Exercise objective
Your answer should hold exactly the lines from the line containing "(portOfCore core) false)" through the end of the entries that follow.

---

-- ==== Sys2Proof/Machine/Coherence.lean ====
section
/-! DEFINITION. Coherent requests, snoops, answers, grants and far atomics as messages, and their failures (08_coherence.md R223 to R242, 16_otfold_link.md R447 to R460). -/

namespace Sys2Proof.Machine

/-- The partitions whose functions a port serves, as a mask (16 R448). -/
def portParts (s : State) (p : Nat) : Nat := bitsAt (s.ot.port p).ctrl.toNat 3 8 % 2 ^ s.mode

/-- An event of OT_STATUS, reported on function 0 and on each function that the port serves, or on those given (16 R463). -/
def otEvent (s : State) (p b sev : Nat) (parts : Option Nat := none) : State :=
  let r := statusFlag (s.ot.port p).status b
  let s := s.modOt (fun o => o.setPort p { o.port p with status := r })
  postError s { block := 11, inst := p, cause := b, sev, parts := parts.getD (portParts s p), off := 8, seq := evtSeq r, reg := r.toNat }

/-- A message sent to the companion. -/
def otSend (s : State) (m : OtMsg) : State := s.modOt (fun o => { o with out := o.out ++ [m] })

/-- A companion agent's request refused: it is answered with the status (16 R449). -/
def otRefuse (s : State) (a status : Nat) : State := otSend s (.ack (agentPort a) 0 0 status)

/-- The checks of a coherent request before any directory action: the direct line and the partition it serves, or the state in
which it has been refused (08 R227, 16 R449, R450). -/
def coherentCheck (s : State) (a pa : Nat) : Except State (Nat × Nat) :=
  if isL1 a then
    let rq : Rq := { master := agentBay a, part := s.partOfBay (agentBay a) }
    match requestCheck s rq pa with
    | .ok d => .ok (d / 128, rq.part)
    | .error s => .error s
  else
    match usable pa with
    | none => .error (otRefuse s a Status.permission.code)
    | some d =>
      if !agentLive s a then .error (otRefuse s a Status.isolated.code)
      else match (agentParts s a).find? (fun p => shelfAllows s p d) with
        | none => .error (otRefuse (refuseRequest s { master := 40 + agentPort a, part := (agentParts s a).headD 0 } (stackOf d) 25 pa) a Status.permission.code)
        | some p =>
          if s.ot.sealMap.contains (d / 0x200000) then .error (otRefuse (otEvent s (agentPort a) 25 2 (some (2 ^ p))) a Status.denied.code)
          else .ok (d / 128, p)

/-- A coherent request presented at its home. -/
def presentRequest (s : State) (a pa : Nat) (req : HomeReq) : State :=
  match coherentCheck s a pa with
  | .error s => s
  | .ok (line, p) => homeRequest s line p a (if isL1 a then attrOfAddr s p (128 * line) else 0) req false

/-- RD_SHARED (08 R226). -/
def execRdShared (agent : AgentNo) (line : PAddr) (s : State) : Out := .next (presentRequest s agent line.toNat (.rdShared agent))
/-- RD_OWN (08 R226). -/
def execRdOwn (agent : AgentNo) (line : PAddr) (s : State) : Out := .next (presentRequest s agent line.toNat (.rdOwn agent))
/-- UPGRADE (08 R226). -/
def execUpgrade (agent : AgentNo) (line : PAddr) (s : State) : Out := .next (presentRequest s agent line.toNat (.upgrade agent))

/-- WRITEBACK: a companion agent's data come with it, an L1D's are its line's (08 R226). -/
def execWriteback (agent : AgentNo) (line : PAddr) (poison : Bool) (data : BitVec 1024) (s : State) : Out :=
  match coherentCheck s agent line.toNat with
  | .error s => .next s
  | .ok (l, p) =>
    if isL1 agent then
      match l1Find s agent l with
      | some x =>
        if x.st == .m || x.st == .o then .next (l1Drop (homeWriteback s l p agent x.poison x.data) agent l) else .next s
      | none => .next s
    else
      .next (otSend (homeWriteback s l p agent (if poison then 15#4 else 0#4) data) (.ack (agentPort agent) 0 0 0))

/-- CLEAN_EVICT: an L1D drops its line too (08 R226). -/
def execCleanEvict (agent : AgentNo) (line : PAddr) (s : State) : Out :=
  match coherentCheck s agent line.toNat with
  | .error s => .next s
  | .ok (l, _) =>
    if isL1 agent then
      match l1Find s agent l with
      | some x => if x.st == .e || x.st == .s then .next (l1Drop (homeCleanEvict s l agent) agent l) else .next s
      | none => .next s
    else .next (homeCleanEvict s l agent)

/-- The direct line of an address, 0 for one that no stack decodes. -/
def lineOf (pa : PAddr) : Nat := ((direct? pa.toNat).getD 0) / 128

/-- A snoop that reaches its agent: an L1D inside its hold defers it, otherwise answers; to a companion agent it is sent once the
hold of the home's grant has passed, and the port answers for an agent that is down (08 R231, 16 R460). -/
def snoopArrives (s : State) (a line kind : Nat) : State :=
  match s.mem.snoops.find? (fun x => x.agent == a && x.line == line && x.kind == kind && !x.deferred) with
  | none => s
  | some x =>
    let s := s.modMem (fun m => { m with snoops := m.snoops.erase x })
    let until_ := holdEnd s a line kind
    if !agentLive s a then takeAnswer s { agent := a, line, st := 0 }
    else if s.now < until_ then s.modMem (fun m => { m with snoops := m.snoops ++ [{ x with deferred := true }] })
    else if isL1 a then
      let (s, r) := l1Answer s a line kind
      s.modMem (fun m => { m with answers := m.answers ++ [r] })
    else otSend s (.snoop (agentPort a) (agentNo a) kind (128 * line))

/-- SNP_SHARE (16 R451). -/
def execSnpShare (agent : AgentNo) (line : PAddr) (s : State) : Out := .next (snoopArrives s agent (lineOf line) 0)
/-- SNP_INV (16 R451). -/
def execSnpInv (agent : AgentNo) (line : PAddr) (s : State) : Out := .next (snoopArrives s agent (lineOf line) 1)
/-- SNP_DATA (16 R451). -/
def execSnpData (agent : AgentNo) (line : PAddr) (s : State) : Out := .next (snoopArrives s agent (lineOf line) 2)

/-- SNOOP_HOLD_EXPIRE: the hold has passed, and the deferred snoop is answered or sent (08 R231). -/
def execSnoopHoldExpire (agent : AgentNo) (line : PAddr) (s : State) : Out :=
  let l := lineOf line
  match s.mem.snoops.find? (fun x => x.agent == agent.val && x.line == l && x.deferred) with
  | none => .next s
  | some x =>
    let s := reach s (holdEnd s agent l x.kind)
    .next (snoopArrives (s.modMem (fun m => { m with snoops := m.snoops.map (fun y => if y == x then { x with deferred := false } else y) })) agent l x.kind)

/-- SNP_RSP: an answer reaches the home; an L1D's is the one it gave, a companion's comes with the command (16 R451). -/
def execSnpRsp (agent : AgentNo) (line : PAddr) (state : Fin 4) (poison : Bool) (data : BitVec 1024) (s : State) : Out :=
  let l := lineOf line
  if isL1 agent then
    match s.mem.answers.find? (fun x => x.agent == agent.val && x.line == l) with
    | some x => .next (takeAnswer (s.modMem (fun m => { m with answers := m.answers.erase x })) x)
    | none => .next s
  else
    .next (takeAnswer s { agent, line := l, st := state, poison := if poison then 15#4 else 0#4,
                          data := if state.val ≥ 2 then some data else none })

/-- A line installed in an L1D by a grant; its hold begins when the grant arrives (08 R226, R231). -/
def installGrant (s : State) (g : Grant) : State :=
  let old := l1Find s g.agent g.line
  let st : Moesi := match g.st with | 2 => .m | 1 => .e | _ => .s
  let hold := if g.st == 0 then 0 else s.now + 200
  match g.data, old with
  | some d, _ => l1Put s g.agent g.line { st, data := d, poison := g.poison, holdUntil := hold }
  | none, some x => l1Put s g.agent g.line { x with st, holdUntil := hold }
  | none, none => s

/-- GRANT: it reaches its agent; for a companion agent the port sends it, and the home's hold begins (08 R226, R231, 16 R447). -/
def execGrant (agent : AgentNo) (line : PAddr) (s : State) : Out :=
  let l := lineOf line
  match s.mem.grants.find? (fun g => g.agent == agent.val && g.line == l) with
  | none => .next s
  | some g =>
    let s := s.modMem (fun m => { m with grants := m.grants.erase g })
    if isL1 agent then .next (installGrant s g)
    else
      let s := s.modMem (fun m => { m with dir := if g.st == 0 then m.dir else Tbl.upd m.dir l (fun e => { e with grantAt := s.now, grantTo := agent }) })
      .next (otSend s (.grant (agentPort agent) (agentNo agent) (128 * l) g.st (g.poison != 0#4) g.data))

/-- FAR_AMO: the home takes the line from every holder and performs the operation (08 R233, 16 R452). -/
def execFarAmo (agent : AgentNo) (tag : BitVec 12) (addr : PAddr) (op : Fin 10) (double : Bool) (operand compare : DWord) (s : State) : Out :=
  let n := if double then 8 else 4
  if addr.toNat % n != 0 then .next s
  else match coherentCheck s agent addr.toNat with
    | .error s => .next s
    | .ok (line, p) =>
      .next (homeRequest s line p agent (if isL1 agent then attrOfAddr s p (128 * line) else 0) (.farAmo agent tag.toNat (128 * line + addr.toNat % 128) op n (operand.toNat + 2 ^ 64 * compare.toNat)) false)

/-- A companion agent that has not answered is down: its lines go, and its later requests and snoops are answered for it (16 R460). -/
def agentDown (s : State) (a : Nat) : State :=
  let p := agentPort a
  let s := s.modOt (fun o => o.setPort p { o.port p with agentDown := (o.port p).agentDown ||| BitVec.ofNat 32 (2 ^ agentNo a) })
  let s := (List.range 8).foldl (fun s k =>
    if s.mem.dir.any (fun e => stackOf (128 * e.1) == k && e.2.holders.contains a) then cohEvent s k 18 a 2 (portParts s p) none else s) s
  otEvent (dropAgent s a (fun _ => true)) p 23 2

/-- SNOOP_DEADLINE: every agent that has not answered is taken as not holding the line; a line that one owned is written
poisoned; a part's core is fenced, a companion agent is marked down (08 R239). -/
def execSnoopDeadline (line : PAddr) (s : State) : Out :=
  let l := lineOf line
  match Tbl.find s.mem.txns l with
  | none => .next s
  | some t =>
    if t.await.isEmpty then .next s else
    let s := reach s (t.deadline + 1)
    let k := stackOf (128 * l)
    let late := t.await
    let s := if late.any (fun a => t.owner == some a) then poisonLine s l (t.owner.getD 0) else s
    let s := s.modMem (fun m => { m with snoops := m.snoops.filter (fun x => x.line != l), answers := m.answers.filter (fun x => x.line != l) })
    let s := late.foldl (fun s a => cohEvent s k 16 a 2 (partMaskOf s (128 * l)) none) s
    let s := late.foldl (fun s a => takeAnswer s { agent := a, line := l, st := 0 }) s
    .next (late.foldl (fun s a => if isL1 a then fenceCore s (agentBay a) (portOfCore (agentCore a)) false else agentDown s a) s)

/-- L1D_FLUSH_TIMEOUT: a flush before fencing has not completed after 20 µs, and the wrapper closes the port anyway (08 R240). -/
def execL1dFlushTimeout (bay : BayNo) (core : CoreNo) (s : State) : Out :=
  .next (fenceCore (reach s (s.now + 20 * us)) bay (portOfCore core) false)

end Sys2Proof.Machine
end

---

Answer section
  .next (fenceCore (reach s (s.now + 20 * us)) bay (portOfCore core) false)

end Sys2Proof.Machine
end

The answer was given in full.